The Delhi Police is now using Automated Facial Recognition Systems (AFRS) to screen alleged 'rabble-rousers and miscreants', after the farmers' tractor march in the national capital took a violent turn, on 26 January.
However, the accuracy of Facial Recognition Technology (FRT) has been a primary concern while deploying it for security and law enforcement purposes.
The FRT that the government used in Delhi was first acquired by the Delhi Police to identify missing children. In 2019, Delhi Police told the Delhi High Court that its FRT had an accuracy rate of two percent.
“FRT even failed to distinguish between boys and girls,” said New Delhi-based digital rights advocacy group, Internet Freedom Foundation, which also questioned the sophistication of the facial recognition system. This is a trend worldwide, with similar levels of accuracy reported in the UK and the US.
The same technology was used to identify Delhi rioters in 2020, when more than 1,100 individuals allegedly took part in the communal violence in northeast Delhi, on 24 and 25 February 2020. Speaking about the same, Home Minister Amit Shah said, “We have used facial recognition software to initiate the process of identifying faces.”
According to a report by Hindustan Times,140 CCTV cameras were installed by Delhi Police during the Republic day parade to keep an eye on the parade route at 30 spots on Rajpath. The facial recognition system was reportedly fed with a database of suspected terrorists, criminals, and anti-social elements totaling up to 50,000 people.

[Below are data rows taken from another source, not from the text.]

@[simp] theorem State.modIss_reqs (s : State) (f : Issue → Issue) :
    (s.modIss f).reqs = s.reqs := rfl

@[simp] theorem State.modIss_notes (s : State) (f : Issue → Issue) :
    (s.modIss f).notes = s.notes := rfl

@[simp] theorem State.modIss_ctMsgs (s : State) (f : Issue → Issue) :
    (s.modIss f).ctMsgs = s.ctMsgs := rfl

@[simp] theorem State.modIss_modl (s : State) (f : Issue → Issue) :
    (s.modIss f).modl = s.modl := rfl

@[simp] theorem State.modThreadOf_cycle (s : State) (a : Agent) (f : Thread → Thread) :
    (s.modThreadOf a f).cycle = s.cycle := by cases a <;> rfl

@[simp] theorem State.modThreadOf_turns (s : State) (a : Agent) (f : Thread → Thread) :
    (s.modThreadOf a f).turns = s.turns := by cases a <;> rfl

@[simp] theorem State.modThreadOf_turnNo (s : State) (a : Agent) (f : Thread → Thread) :
    (s.modThreadOf a f).turnNo = s.turnNo := by cases a <;> rfl

@[simp] theorem State.modThreadOf_choice (s : State) (a : Agent) (f : Thread → Thread) :
    (s.modThreadOf a f).choice = s.choice := by cases a <;> rfl

@[simp] theorem State.modThreadOf_nextId (s : State) (a : Agent) (f : Thread → Thread) :
    (s.modThreadOf a f).nextId = s.nextId := by cases a <;> rfl

@[simp] theorem State.modThreadOf_iss (s : State) (a : Agent) (f : Thread → Thread) :
    (s.modThreadOf a f).iss = s.iss := by cases a <;> rfl

@[simp] theorem State.modThreadOf_hbm (s : State) (a : Agent) (f : Thread → Thread) :
    (s.modThreadOf a f).hbm = s.hbm := by cases a <;> rfl

@[simp] theorem State.modThreadOf_clusters (s : State) (a : Agent) (f : Thread → Thread) :
    (s.modThreadOf a f).clusters = s.clusters := by cases a <;> rfl

@[simp] theorem State.modThreadOf_parts (s : State) (a : Agent) (f : Thread → Thread) :
    (s.modThreadOf a f).parts = s.parts := by cases a <;> rfl

@[simp] theorem State.modThreadOf_flows (s : State) (a : Agent) (f : Thread → Thread) :
    (s.modThreadOf a f).flows = s.flows := by cases a <;> rfl

@[simp] theorem State.modThreadOf_reqs (s : State) (a : Agent) (f : Thread → Thread) :
    (s.modThreadOf a f).reqs = s.reqs := by cases a <;> rfl

@[simp] theorem State.modThreadOf_notes (s : State) (a : Agent) (f : Thread → Thread) :
    (s.modThreadOf a f).notes = s.notes := by cases a <;> rfl

@[simp] theorem State.modThreadOf_ctMsgs (s : State) (a : Agent) (f : Thread → Thread) :
    (s.modThreadOf a f).ctMsgs = s.ctMsgs := by cases a <;> rfl

@[simp] theorem State.modThreadOf_modl (s : State) (a : Agent) (f : Thread → Thread) :
    (s.modThreadOf a f).modl = s.modl := by cases a <;> rfl

@[simp] theorem State.modThread_cycle (s : State) (f : Thread → Thread) :
    (s.modThread f).cycle = s.cycle := by simp [State.modThread]

@[simp] theorem State.modThread_turns (s : State) (f : Thread → Thread) :
    (s.modThread f).turns = s.turns := by simp [State.modThread]

@[simp] theorem State.modThread_turnNo (s : State) (f : Thread → Thread) :
    (s.modThread f).turnNo = s.turnNo := by simp [State.modThread]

“We have the video footage of those who indulged in the violence and we are analysing them. They are being identified with the help of the face recognition system, they will be arrested, and legal action will be taken against them.”SN Srivastava, Delhi Police Commissioner
Key Concerns of FRT
- Accuracy: Facial recognition data is not free from error and cannot be 100 percent accurate, which could lead to people being implicated for crimes they have not committed. For instance, a slight change in camera angle or a change in appearance, such as a new hairstyle, could lead to an error. Amazon’s facial recognition technology in 2018 had falsely identified 28 members of the US Congress, as people arrested for crimes, Newsweek reported.
- Bias: FRT algorithms in a number of commercial software have shown racial, ethnic and gender biases. A study carried out at Massachusetts Institute of Technology (MIT) has revealed that FRT from giants like IBM and Microsoft is less accurate when identifying females. In the US, many reports have discussed how such softwares are particularly poor at accurately recognising African-American women.

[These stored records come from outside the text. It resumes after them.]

theorem haltSave_with (u : State) (k : FMap Cluster) (v m : Nat) :
    (u.withClusters k).haltSave v m = (u.haltSave v m).withClusters k := by
  unfold State.haltSave
  rw [show (u.withClusters k).lslot v m = u.lslot v m from rfl, show (u.withClusters k).ranks v m = u.ranks v m from rfl]
  split
  · dsimp only
    generalize (((u.ranks v m).map Prod.fst).map (· / 4)).dedup = l
    rename_i i _ _
    suffices ∀ w : State, l.foldl (fun s c => s.haltSaver v m i (((u.ranks v m).map Prod.fst).filter fun t => t / 4 == c)) (w.withClusters k) =
        (l.foldl (fun s c => s.haltSaver v m i (((u.ranks v m).map Prod.fst).filter fun t => t / 4 == c)) w).withClusters k from this u
    intro w
    induction l generalizing w with
    | nil => rfl
    | cons c l ih => rw [List.foldl_cons, List.foldl_cons, haltSaver_with, ih]
  · rfl

/-- The saves that a halt finds under way. -/
def State.haltSaves (s : State) (v : Nat) : State :=
  (List.range 16).foldl (fun u k => if (u.lslot v k).st = .running then u.haltSave v k else u) s

theorem recordsOnly_haltSaves (s : State) (v : Nat) : RecordsOnly s (s.haltSaves v) :=
  recordsOnly_foldl (fun u k => if (u.lslot v k).st = .running then u.haltSave v k else u) _ (fun u k => by
    split
    · exact recordsOnly_haltSave ..
    · exact .refl u) s

theorem haltSaves_with (u : State) (k : FMap Cluster) (v : Nat) :
    (u.withClusters k).haltSaves v = (u.haltSaves v).withClusters k := by
  unfold State.haltSaves
  generalize List.range 16 = l
  induction l generalizing u with
  | nil => rfl
  | cons m l ih =>
    rw [List.foldl_cons, List.foldl_cons, show (u.withClusters k).lslot v m = u.lslot v m from rfl]
    split
    · rw [haltSave_with, ih]
    · exact ih u

/-- Everything that a halt writes before it discards: the records of the tiles and of the clusters, then those of the saves
under way. -/
def State.haltStops (s : State) (v : Nat) : List (Nat × List Word) :=
  s.tileStops v ++ s.clusterStops v s.clusters ((s.part v).map.map BitVec.toNat)

theorem haltPartition_eq (s : State) (v : Nat) :
    s.haltPartition v = ((((((s.records (s.haltStops v)).haltSaves v).withClusters
      (((s.part v).map.map BitVec.toNat).foldl stopArray s.clusters)).discard v).killLaunches v).raise v 1) := by
  have h : RecordsOnly s (s.haltTiles v) := haltTiles_eq s v ▸ recordsOnly_records ..
  have hc : s.haltTiles v = (s.haltTiles v).withClusters s.clusters :=
    (show s.haltTiles v = (s.haltTiles v).withClusters (s.haltTiles v).clusters from rfl).trans (by rw [h.clusters])
  have := haltClusters_with s v ((s.part v).map.map BitVec.toNat) s.clusters (.refl s) (s.haltTiles v) h
  rw [← hc] at this
  unfold State.haltPartition
  simp only [this]
  rw [haltTiles_eq, ← records_append, ← haltSaves_with]
  rfl

/-! ### What the halt discards -/

/-- A state that differs from another only in a context, but for its posted writes, and in what a done record changes. -/
structure ContextOnly (s u : State) : Prop where
  hbm : u.hbm = s.hbm
  tiles : u.tiles = s.tiles
  clusters : u.clusters = s.clusters
  cycle : u.cycle = s.cycle
  flows : u.flows = s.flows
  reqs : u.reqs = s.reqs
  notes : u.notes = s.notes
  ctMsgs : u.ctMsgs = s.ctMsgs
  part : ∀ v, ∃ o i, u.part v = { s.part v with outbox := o, isr := i }
  modl : ∃ m, u.modl = { s.modl with msix := m }
  posts : ∀ q, (u.seqCtx q).th.posts = (s.seqCtx q).th.posts
  slot : ∀ q k, k < 16 → ((s.seqCtx q).slot k).st ≠ .complete → ((s.seqCtx q).slot k).st ≠ .killed →
    ((u.seqCtx q).slot k).st = ((s.seqCtx q).slot k).st

theorem ContextOnly.refl (s : State) : ContextOnly s s :=
  ⟨rfl, rfl, rfl, rfl, rfl, rfl, rfl, rfl, fun _ => ⟨_, _, rfl⟩, ⟨_, rfl⟩, fun _ => rfl, fun _ _ _ _ _ => rfl⟩

theorem ContextOnly.trans {s t u : State} (h : ContextOnly s t) (k : ContextOnly t u) : ContextOnly s u := by
  refine ⟨k.hbm.trans h.hbm, k.tiles.trans h.tiles, k.clusters.trans h.clusters, k.cycle.trans h.cycle, k.flows.trans h.flows,
    k.reqs.trans h.reqs, k.notes.trans h.notes, k.ctMsgs.trans h.ctMsgs, fun v => ?_, ?_, fun q => (k.posts q).trans (h.posts q),
    fun q i hi h1 h2 => ?_⟩
  · obtain ⟨a, b, hd⟩ := h.part v
    obtain ⟨a', b', he⟩ := k.part v
    exact ⟨a', b', by rw [he, hd]⟩
  · obtain ⟨m, hd⟩ := h.modl
    obtain ⟨m', he⟩ := k.modl
    exact ⟨m', by rw [he, hd]⟩
  · have e := h.slot q i hi h1 h2
    rw [k.slot q i hi (e ▸ h1) (e ▸ h2), e]

/-- A change of a context that keeps its posted writes and the states of its live launches. -/
theorem contextOnly_modSeq (s : State) (q : Nat) (f : Seq → Seq) (hp : (f (s.seqCtx q)).th.posts = (s.seqCtx q).th.posts)
    (hs : ∀ k, k < 16 → ((s.seqCtx q).slot k).st ≠ .complete → ((s.seqCtx q).slot k).st ≠ .killed →
      ((f (s.seqCtx q)).slot k).st = ((s.seqCtx q).slot k).st) : ContextOnly s (s.modSeq q f) := by
  refine ⟨rfl, rfl, rfl, rfl, rfl, rfl, rfl, rfl, fun _ => ⟨_, _, rfl⟩, ⟨_, rfl⟩, fun r => ?_, fun r k hk h1 h2 => ?_⟩
  · by_cases h : r = q
    · subst h; rw [State.seqCtx_modSeq_self]; exact hp
    · rw [State.seqCtx_modSeq_ne _ _ _ _ h]
  · by_cases h : r = q
    · subst h; rw [State.seqCtx_modSeq_self]; exact hs k hk h1 h2
    · rw [State.seqCtx_modSeq_ne _ _ _ _ h]

theorem contextOnly_modPart (s : State) (v : Nat) (f : Part → Part)
    (h : ∀ p : Part, ∃ o i, f p = { p with outbox := o, isr := i }) : ContextOnly s (s.modPart v f) := by
  refine ⟨rfl, rfl, rfl, rfl, rfl, rfl, rfl, rfl, fun w => ?_, ⟨_, rfl⟩, fun _ => rfl, fun _ _ _ _ _ => rfl⟩
  by_cases hw : w = v
  · subst w; simpa using h (s.part v)
  · exact ⟨_, _, State.part_modPart_ne s v w f hw⟩

theorem contextOnly_raise (s : State) (v k : Nat) : ContextOnly s (s.raise v k) := by
  unfold State.raise
  split
  · exact .refl s
  · have h := contextOnly_modPart s v (fun p => { p with isr := p.isr ||| (1#4 <<< k) }) fun p => ⟨_, _, rfl⟩
    dsimp only
    split
    · exact h.trans ⟨rfl, rfl, rfl, rfl, rfl, rfl, rfl, rfl, fun _ => ⟨_, _, rfl⟩, ⟨_, rfl⟩, fun _ => rfl, fun _ _ _ _ _ => rfl⟩
    · exact h

theorem contextOnly_doneRecord (s : State) (q : Nat) (d : DoneRec) : ContextOnly s (s.doneRecord q d) := by
  unfold State.doneRecord
  split
  · exact contextOnly_modSeq s q _ rfl fun _ _ _ _ => rfl
  · split
    · rename_i v _ _
      exact ((contextOnly_modPart s v (fun p => { p with outbox := p.outbox ++ [d] }) fun p => ⟨_, _, rfl⟩).trans
        (contextOnly_raise _ v 0)).trans (contextOnly_modSeq _ q _ rfl fun _ _ _ _ => rfl)
    · exact contextOnly_modSeq s q _ rfl fun _ _ _ _ => rfl

theorem LSlot.leave_st (l : LSlot) (h1 : l.st ≠ .complete) (h2 : l.st ≠ .killed) : l.leave.st = l.st := by
  unfold LSlot.leave
  split <;> simp_all

theorem slot_ofFn (x : Seq) (f : Nat → LSlot) (k : Nat) (h : k < 16) :
    ({ x with slots := Vector.ofFn fun i => f i.val } : Seq).slot k = f k := by
  simp [Seq.slot, vget, h]

theorem contextOnly_seqStop (s : State) (q : Nat) (c : BitVec 8) (pc : Word) : ContextOnly s (s.seqStop q c pc) := by
  unfold State.seqStop
  refine .trans (contextOnly_modSeq s q (fun x => { x with
    running := false
    ending := none
    slots := Vector.ofFn fun k => (x.slot k.val).leave
    th := { x.th.dropLoops with b0 := { x.th.b0 with pend := [], loads := [] } } }) rfl fun k hk h1 h2 => ?_) (contextOnly_doneRecord ..)
  rw [← LSlot.leave_st _ h1 h2]
  exact congrArg LSlot.st (slot_ofFn (s.seqCtx q) (fun i => ((s.seqCtx q).slot i).leave) k hk)

theorem contextOnly_readLoad (s : State) (q : BitVec 6) (l : Load) : ContextOnly s (s.readLoad (.seq q) l) := by
  unfold State.readLoad
  split
  · unfold State.loadDamage
    dsimp only
    split
    · exact contextOnly_seqStop ..
    · exact .refl s
  · exact contextOnly_modSeq s q.toNat
      (fun x => { x with th := x.th.performed l.id (extend l.signed l.size (readLe s.hbm l.pa l.size)) }) rfl fun _ _ _ _ => rfl

theorem contextOnly_foldl {α : Type} (f : State → α → State) (l : List α) (h : ∀ s a, ContextOnly s (f s a)) (s : State) :
    ContextOnly s (l.foldl f s) := by
  induction l generalizing s with
  | nil => exact .refl s
  | cons a r ih => exact .trans (h s a) (ih _)

/-- The posted writes of a context are gone, and the atomics among them have read the word as it stands. -/
theorem contextOnly_discardPosts (s : State) (q : Nat) :
    ContextOnly (s.modThreadOf (.seq (BitVec.ofNat 6 q)) fun t => { t with posts := [] }) (s.discardPosts q) :=
  contextOnly_foldl _ _ (fun s l => contextOnly_readLoad ..) _

/-- Where no atomic is among them nothing else changes. -/
theorem discardPosts_stores (s : State) (q : Nat) (hq : q < 64) (h : ∀ p ∈ (s.seqCtx q).th.posts, ∃ bs, p.op = .store bs) :
    s.discardPosts q = s.modSeq q fun x => { x with th := { x.th with posts := [] } } := by
  have hq : (BitVec.ofNat 6 q).toNat = q := by simp; omega
  unfold State.discardPosts
  simp only [State.threadOf, hq]
  rw [List.filterMap_eq_nil_iff.2]
  · simp only [State.modThreadOf, hq]; rfl
  · intro p hp
    obtain ⟨bs, hb⟩ := h p hp
    rw [hb]

/-! ### Tiles freed and launches killed -/

theorem foldl_releaseTile (l : List (Nat × Tile)) (s : State) :
    let u := l.foldl (fun s e => s.releaseTile e.1) s
    u = { s with tiles := u.tiles } ∧ (∀ t, (∃ e ∈ l, e.1 = t) → ∃ x, u.tile t = Tile.release x) ∧
      ∀ t, (∀ e ∈ l, e.1 ≠ t) → u.tile t = s.tile t := by
  induction l generalizing s with
  | nil => exact ⟨rfl, by simp, by simp⟩
  | cons e l ih =>
    obtain ⟨h1, h2, h3⟩ := ih (s.releaseTile e.1)
    refine ⟨h1, fun t ht => ?_, fun t ht => ?_⟩
    · by_cases hl : ∃ d ∈ l, d.1 = t
      · exact h2 t hl
      · obtain ⟨d, hd, rfl⟩ := ht
        have : d = e := by
          rcases List.mem_cons.1 hd with h | h
          · exact h
          · exact absurd ⟨d, h, rfl⟩ hl
        subst this
        exact ⟨s.tile d.1, (h3 d.1 fun e he hh => hl ⟨e, he, hh⟩).trans (State.tile_modTile_self ..)⟩
    · rw [List.foldl_cons, h3 t fun d hd => ht d (List.mem_cons_of_mem _ hd)]
      exact State.tile_modTile_ne _ _ _ _ fun h => ht e (List.mem_cons_self ..) h.symm

theorem slot_setSlot (q : Seq) (k j : Nat) (l : LSlot) (h : k < 16) : (q.setSlot k l).slot j = if j = k then l else q.slot j := by
  unfold Seq.setSlot Seq.slot
  dsimp only
  split
  · subst j; exact @vget_vset_self _ ⟨LSlot.reset⟩ _ _ _ _ h
  · rename_i hj; exact @vget_vset_ne _ ⟨LSlot.reset⟩ _ _ _ _ _ hj

theorem lslot_modLslot (s : State) (v k j : Nat) (f : LSlot → LSlot) (h : k < 16) :
    (s.modLslot v k f).lslot v j = if j = k then f (s.lslot v k) else s.lslot v j := by
  show ((s.modSeq (s.part v).seqNo fun q => q.setSlot k (f (q.slot k))).seqCtx (s.part v).seqNo).slot j = _
  rw [State.seqCtx_modSeq_self, slot_setSlot _ _ _ _ h]
  rfl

According to Vidushi Marda, a lawyer, and researcher at Article 19, a human rights organisation, "Multiple studies across the world has demonstrated that the accuracy rates of facial recognition algorithms are particularly low in the case of minorities, women, children, and the use of such technology in a criminal justice system, where vulnerable groups are over-represented, makes them susceptible to being subjected to false positives (being wrongly identified as a criminal)." - Legality: Without legal safeguards, FRT will undermine democratic values and rights. Mass surveillance presents a threat to privacy, freedom of speech, and diminishes our ability to be anonymous in public, according to Privacy International.
Apar Gupta, executive director, Internet Freedom Foundation, which has raised concerns over the dangers of facial recognition systems, said, “All of this is being done without any clear underlying legal authority and is in clear violation of the Right to Privacy judgment.”